Plon (4p. 70-72).

XXII


Cependant, la nef vogua toute la nuit et au matin aborda dans la marche d’Écosse non loin d’un château fort qui avait nom Cartelois. Les trois compagnons et la Pucelle-qui-jamais-ne-mentit descendirent et, voyant au loin les tours de la forteresse, ils résolurent de s’y rendre à pied à travers bois. Mais la forêt était épaisse, en sorte qu’ils s’y perdirent peu après qu’ils y furent entrés.

— Savez-vous ce que nous ferons ? dit la pucelle. Prions le Haut Maître de nous indiquer notre voie.

Ils se mirent à genoux et demeurèrent en prières et oraisons depuis l’heure de prime jusqu’à celle de tierce ; et, après ce temps, ils virent sortir d’un fourré un cerf plus blanc que fleur naissante au pré, qui portait au cou une chaîne d’or ; autour de lui marchaient quatre lions, deux en avant, deux en arrière, qui le gardaient avec autant de soin qu’une mère son enfant ; mais ils passèrent devant la pucelle et les chevaliers sans leur faire aucun mal.

— Suivons-les, dit-elle, car cette aventure est de par Dieu.

Ainsi firent-ils, et ils arrivèrent bientôt à une chapelle où ils entrèrent derrière les animaux. Un prêtre revêtu des armes de Notre Seigneur se préparait à y dire la messe du Saint-Esprit.
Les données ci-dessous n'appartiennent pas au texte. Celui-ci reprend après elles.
-- ==== Sys2Proof/Machine/Control.lean ====
section
/-! DEFINITION. Control instructions (R165 to R174), `mode`, `part` and the special registers (R175 to R177), the
handover of registers (R34, R178), and the software trap (R266). -/

namespace Sys2Proof.Machine

/-- `nop` (R165). -/
def execNop (s : State) : Host.Outcome State Fault Refusal := s.teamOp 1 none fun c => .done c.team

/-- `yield` (R46, R165). -/
def execYield (s : State) : Host.Outcome State Fault Refusal :=
  s.issue fun c => s.setTeam c.ref { c.team.advance 1 none with yielded := true }

/-- `bra` (R165). -/
def execBra (off : BitVec 24) (s : State) : Host.Outcome State Fault Refusal :=
  s.teamOp 1 none fun c => .jump c.team (c.team.target off)

/-- `brx` (R167).  The `c.tva` of its `MISALIGNED` is the target: R285 speaks of a lane's address, which `brx` has not, and this is the model's
choice (log 90). -/
def execBrx (a : Reg) (s : State) : Host.Outcome State Fault Refusal :=
  s.teamOp 1 none fun c =>
    let x := c.team.s64 s.rf a.toNat
    if !evenReg a || decide (2 ^ 57 ≤ x) then .illegal
    else if x % 4 ≠ 0 then .trap .misaligned x
    else .jump c.team (BitVec.ofNat 57 x)

/-- Address of the header after the clause of the issuing team. -/
def Team.after (t : Team) : VAddr :=
  match t.clause with
  | some c => c.next
  | none => t.pc + 4

/-- `call` (R166). -/
def execCall (off : BitVec 24) (s : State) : Host.Outcome State Fault Refusal :=
  s.teamOp 1 none fun c =>
    let t := c.team
    if t.ret.length < 16 then .jump { t with ret := ⟨t.div.length, t.after⟩ :: t.ret } (t.target off) else .illegal

/-- `ret` (R166). -/
def execRet (s : State) : Host.Outcome State Fault Refusal :=
  s.teamOp 1 none fun c =>
    let t := c.team
    match t.ret with
    | e :: rest => if e.depth = t.div.length then .jump { t with ret := rest } e.addr else .illegal
    | [] => .illegal

/-! The divergence stack; the top is the head of the list (R169). -/

/-- Entries of the frame: those above the depth of the innermost return entry (R170). -/
def Team.frameSize (t : Team) : Nat :=
  match t.ret with
  | e :: _ => t.div.length - e.depth
  | [] => t.div.length

/-- The active lanes whose condition register is not zero (R171, R172). -/
def Team.taken (t : Team) (free : Nat) (r : Reg) : LaneSet :=
  laneSetOf ((t.active free).filter (fun l => t.v free l r.toNat != 0))

/-- Go to `target` when `m` is empty, else to the next clause. -/
def Team.jumpIfEmpty (t : Team) (m : LaneSet) (target : VAddr) : TeamRes :=
  .jump t (if m = 0 then target else t.after)

/-- `mif` (R171). -/
def execMif (r : Reg) (off : BitVec 16) (s : State) : Host.Outcome State Fault Refusal :=
  s.teamOp 1 none fun c =>
    let t := c.team
    if !c.vOk false r || decide (32 ≤ t.div.length) then .illegal
    else
      let taken := t.taken s.rf r
      ({ t with div := ⟨.ifPath, t.mask, t.mask &&& ~~~taken, 0⟩ :: t.div, mask := taken } : Team).jumpIfEmpty taken (t.target off)

/-- `melse` (R171). -/
def execMelse (off : BitVec 24) (s : State) : Host.Outcome State Fault Refusal :=
  s.teamOp 1 none fun c =>
    let t := c.team
    match t.div with
    | e :: rest =>
      if t.frameSize = 0 ∨ e.kind ≠ .ifPath then .illegal
      else
        let m := e.pend &&& t.present
        ({ t with div := { e with pend := 0, kind := .elsePath } :: rest, mask := m } : Team).jumpIfEmpty m (t.target off)
    | [] => .illegal

/-- `mend` (R171). -/
def execMend (s : State) : Host.Outcome State Fault Refusal :=
  s.teamOp 1 none fun c =>
    let t := c.team
    match t.div with
    | e :: rest =>
      if t.frameSize = 0 ∨ e.kind = .loop then .illegal
      else .jump { t with div := rest, mask := e.outer &&& t.present } t.after
    | [] => .illegal

/-- `mloop` (R172). -/
def execMloop (off : BitVec 24) (s : State) : Host.Outcome State Fault Refusal :=
  s.teamOp 1 none fun c =>
    let t := c.team
    if 32 ≤ t.div.length then .illegal
    else .jump { t with div := ⟨.loop, t.mask, 0, t.target off⟩ :: t.div } t.after

/-- Entries above the innermost loop entry of the frame, that entry, and the entries below it. -/
def splitLoop : Nat → List DivEntry → Option (List DivEntry × DivEntry × List DivEntry)
  | 0, _ => none
  | _ + 1, [] => none
  | n + 1, e :: rest =>
    if e.kind = .loop then some ([], e, rest)
    else match splitLoop n rest with
      | some (above, l, below) => some (e :: above, l, below)
      | none => none

/-- An entry without the lanes of `b`. -/
def DivEntry.without (e : DivEntry) (b : LaneSet) : DivEntry := { e with outer := e.outer &&& ~~~b, pend := e.pend &&& ~~~b }

/-- Lanes that an entry still holds. -/
def heldLanes : List DivEntry → LaneSet
  | [] => 0
  | e :: es => e.outer ||| e.pend ||| heldLanes es

/-- `mbrk`, and `mcont` where `again` is true (R172). -/
def leaveLoop (again : Bool) (r : Reg) (s : State) : Host.Outcome State Fault Refusal :=
  s.teamOp 1 (some r) fun c =>
    let t := c.team
    if !c.vOk false r then .illegal
    else
      match splitLoop t.frameSize t.div with
      | none => .illegal
      | some (above, e, below) =>
        let b := t.taken s.rf r
        let m := t.mask &&& ~~~b
        let above' := above.map (fun x => x.without b)
        let e' := if again then { e with pend := e.pend ||| b } else e
        if m ||| heldLanes above' = 0 then .jump { t with mask := m, div := e' :: below } e.target
        else .jump { t with mask := m, div := above' ++ e' :: below } t.after

/-- `mbrk` (R172). -/
def execMbrk (r : Reg) (s : State) : Host.Outcome State Fault Refusal := leaveLoop false r s

/-- `mcont` (R172). -/
def execMcont (r : Reg) (s : State) : Host.Outcome State Fault Refusal := leaveLoop true r s

/-- `mnext` (R172). -/
def execMnext (off : BitVec 24) (s : State) : Host.Outcome State Fault Refusal :=
  s.teamOp 1 none fun c =>
    let t := c.team
    match t.div with
    | e :: rest =>
      if t.frameSize = 0 ∨ e.kind ≠ .loop then .illegal
      else
        let m := (t.mask ||| e.pend) &&& t.present
        if m ≠ 0 then .jump { t with mask := m, div := { e with pend := 0 } :: rest } (t.target off)
        else .jump { t with mask := e.outer &&& t.present, div := rest } t.after
    | [] => .illegal

/-- `many` (R173). -/
def execMany (r : Reg) (off : BitVec 16) (s : State) : Host.Outcome State Fault Refusal :=
  s.teamOp 1 none fun c =>
    let t := c.team
    if !c.vOk false r then .illegal
    else .jump t (if (t.active s.rf).any (fun l => t.v s.rf l r.toNat != 0) then t.target off else t.after)

/-- `mall` (R173). -/
def execMall (r : Reg) (off : BitVec 16) (s : State) : Host.Outcome State Fault Refusal :=
  s.teamOp 1 none fun c =>
    let t := c.team
    if !c.vOk false r then .illegal
    else
      let ls := t.active s.rf
      .jump t (if !ls.isEmpty && ls.all (fun l => t.v s.rf l r.toNat != 0) then t.target off else t.after)

/-! `mode`, `part` and the special registers. -/

/-- `setm` (R77, R175). -/
def execSetm (a : Reg) (s : State) : Host.Outcome State Fault Refusal :=
  s.teamOp 1 none fun c =>
    let x := c.team.s s.rf a.toNat &&& modeMask
    if 5 ≤ bitsOf x.toNat 16 3 ∨ (guardOn x = true ∧ c.crew.alloc.regs ≤ guardReg x) then .illegal
    else .done { c.team with mode := x }

/-- `getm` (R175). -/
def execGetm (d : Reg) (k : BitVec 8) (s : State) : Host.Outcome State Fault Refusal :=
  s.teamOp 1 none fun c =>
    match k.toNat with
    | 0 => .done (c.team.writeS d.toNat c.team.mode)
    | 1 => .done (c.team.writeS d.toNat (c.team.part.zeroExtend 32))
    | _ => .illegal

/-- `part` (R30, R176). -/
def execPart (k : BitVec 3) (s : State) : Host.Outcome State Fault Refusal :=
  s.teamOp 1 none fun c => if k.toNat = 0 ∨ 6 ≤ k.toNat then .illegal else .done { c.team with part := k }

/-- A read of `x.stat` into uniform register `d`, which clears the sticky bits (R79). -/
def Team.readStat (t : Team) (d : Reg) : Team := { t.writeS d.toNat (t.stat.zeroExtend 32) with stat := 0 }

/-- The event XSTAT_READ: the read of `x.stat` within an `rdsp` (R79). -/
def execXstatRead (d : Reg) (s : State) : Host.Outcome State Fault Refusal :=
  s.issue fun c => s.setTeam c.ref (c.team.readStat d)

/-- The special registers with one value for the team, but for `x.paddr` and `x.stat` (R78, R57). -/
def Issuer.special (c : Issuer) (pkg n : Nat) : Nat :=
  let page := c.crew.page
  match n with
  | 2 => c.team.index
  | 3 => c.crew.index.toNat
  | 4 => c.team.role
  | 5 => c.ref.core
  | 6 => c.ref.core / 4
  | 7 => c.ref.die
  | 8 => pkg
  | 9 => c.crew.gid.toNat
  | 10 => page.elim 0xFFFFFFFF PageInfo.index
  | 12 => page.elim 0 PageInfo.arrival
  | 13 => page.elim 0 PageInfo.retry
  | 14 => page.elim 0 PageInfo.pstat
  | 15 => page.elim 0 PageInfo.pwin
  | 17 => c.crew.world
  | _ => 0

/-- `rdsp` (R78, R177). -/
def execRdsp (d : Reg) (n : BitVec 8) (s : State) : Host.Outcome State Fault Refusal :=
  s.teamOp 1 none fun c =>
    let t := c.team
    if 18 ≤ n.toNat then .illegal
    else if n.toNat = 0 then
      (if c.vOk false d then .done (t.sweepResult s.rf false d fun l => (l % 32, false)) else .illegal)
    else if n.toNat = 1 then
      (if c.vOk false d then .done (t.sweepResult s.rf false d fun l => (l / 32, false)) else .illegal)
    else if n.toNat = 11 then
      (if evenReg d then .done (t.writeS64 d.toNat (c.crew.page.elim 0 PageInfo.paddr)) else .illegal)
    else if n.toNat = 16 then .done (t.readStat d)
    else .done (t.writeS d.toNat (BitVec.ofNat 32 (c.special s.msys.pkg n.toNat)))

/-! Handing registers between teams (R34, R178). -/

/-- Key of the channel from one team of a crew to another. -/
def channelKey (giver taker : Nat) : Nat := giver * 4 + taker

/-- The team of a crew with an index, if it stands on the core. -/
def State.teamOf (s : State) (c : Crew) (i : Nat) : Option Team :=
  match c.slots[i]? with
  | some slot => s.teamAt ⟨c.die, c.core, slot⟩
  | none => none

/-- A team of the crew has retired (R41). -/
def State.teamRetired (s : State) (c : Crew) (i : Nat) : Bool :=
  match s.teamOf c i with
  | some t => t.present == 0
  | none => false

/-- The checks at issue of `give` and `claim` (R34, R178). -/
def Issuer.handOk (c : Issuer) (other : BitVec 8) (first : Reg) (n : BitVec 8) : Bool :=
  decide (1 ≤ n.toNat) && decide (n.toNat ≤ 64) && c.vRun first n.toNat
    && decide (other.toNat < c.crew.slots.length) && other.toNat != c.team.index

/-- The values that a `give` copies, every present lane whatever the mask (R34). -/
def Team.giveVals (t : Team) (free : Nat) (first n : Nat) : List (Nat × Word) :=
  Sparse.setAll 0 [] ((lanesBelow t.present t.lanes).flatMap (fun l =>
    (List.range n).map (fun i => (regKey l (first + i), t.v free l (first + i)))))

/-- `give` (R34, R178). -/
def execGive (other : BitVec 8) (first : Reg) (n : BitVec 8) (s : State) : Host.Outcome State Fault Refusal :=
  s.issue fun c =>
    if !c.handOk other first n then s.illegal c
    else
      let key := channelKey c.team.index other.toNat
      if s.teamRetired c.crew other.toNat then s.setTeam c.ref (c.team.advance 1 (some (c.team.source s.rf first)))
      else match Sparse.get none c.crew.channels key with
        | some _ => s.stall c (.give other.toNat)
        | none =>
          let g : Give := ⟨first.toNat, n.toNat, c.team.lanes, c.team.giveVals s.rf first.toNat n.toNat⟩
          (s.setCrew c.cid { c.crew with channels := Sparse.set none c.crew.channels key (some g) }).setTeam c.ref
            (c.team.advance 1 (some (c.team.source s.rf first)))

/-- The value that a claim delivers in a lane (R34). -/
def Give.at (g : Give) (lane i : Nat) : Word := Sparse.get 0 g.vals (regKey lane (g.first + i))

/-- `claim` (R34, R178). -/
def execClaim (other : BitVec 8) (first : Reg) (n : BitVec 8) (s : State) : Host.Outcome State Fault Refusal :=
  s.issue fun c =>
    if !c.handOk other first n then s.illegal c
    else
      let key := channelKey other.toNat c.team.index
      let t := c.team
      match Sparse.get none c.crew.channels key with
      | some g =>
        if g.count ≠ n.toNat then s.illegal c
        else
          let t' := t.sweep s.rf (regRun first n.toNat) (fun l => (List.range n.toNat).map (fun i => (first.toNat + i, g.at l i)))
          (s.setCrew c.cid { c.crew with channels := Sparse.set none c.crew.channels key none }).setTeam c.ref (t'.advance 1 none)
      | none =>
        if s.teamRetired c.crew other.toNat then
          let t' := t.sweep s.rf (regRun first n.toNat) (fun _ => (List.range n.toNat).map (fun i => (first.toNat + i, 0)))
          s.setTeam c.ref ((t'.setStat 1 true).advance 1 none)
        else s.stall c (.claim other.toNat)

/-- `trap` (R266). -/
def execTrap (k : BitVec 16) (s : State) : Host.Outcome State Fault Refusal :=
  s.issue fun c => s.raise c .software k.toNat 0 0

end Sys2Proof.Machine
end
Mais, à peine avait-il commencé, Galaad et ses compagnons virent le cerf se changer en un Homme qui s’assit dans une riche chaire dessus l’autel, tandis que les quatre lions se muaient l’un en homme, le second en aigle, le troisième en lion ailé, le quatrième en bœuf ; puis tous quatre soulevèrent la chaire où siégeait l’Homme et s’envolèrent par une verrière sans briser un seul carreau. Et Galaad, Perceval, Bohor et la Pucelle-qui-jamais-ne-mentit connurent ainsi que les cinq bêtes qui les avaient conduits signifiaient Jésus-Christ et les quatre Évangélistes.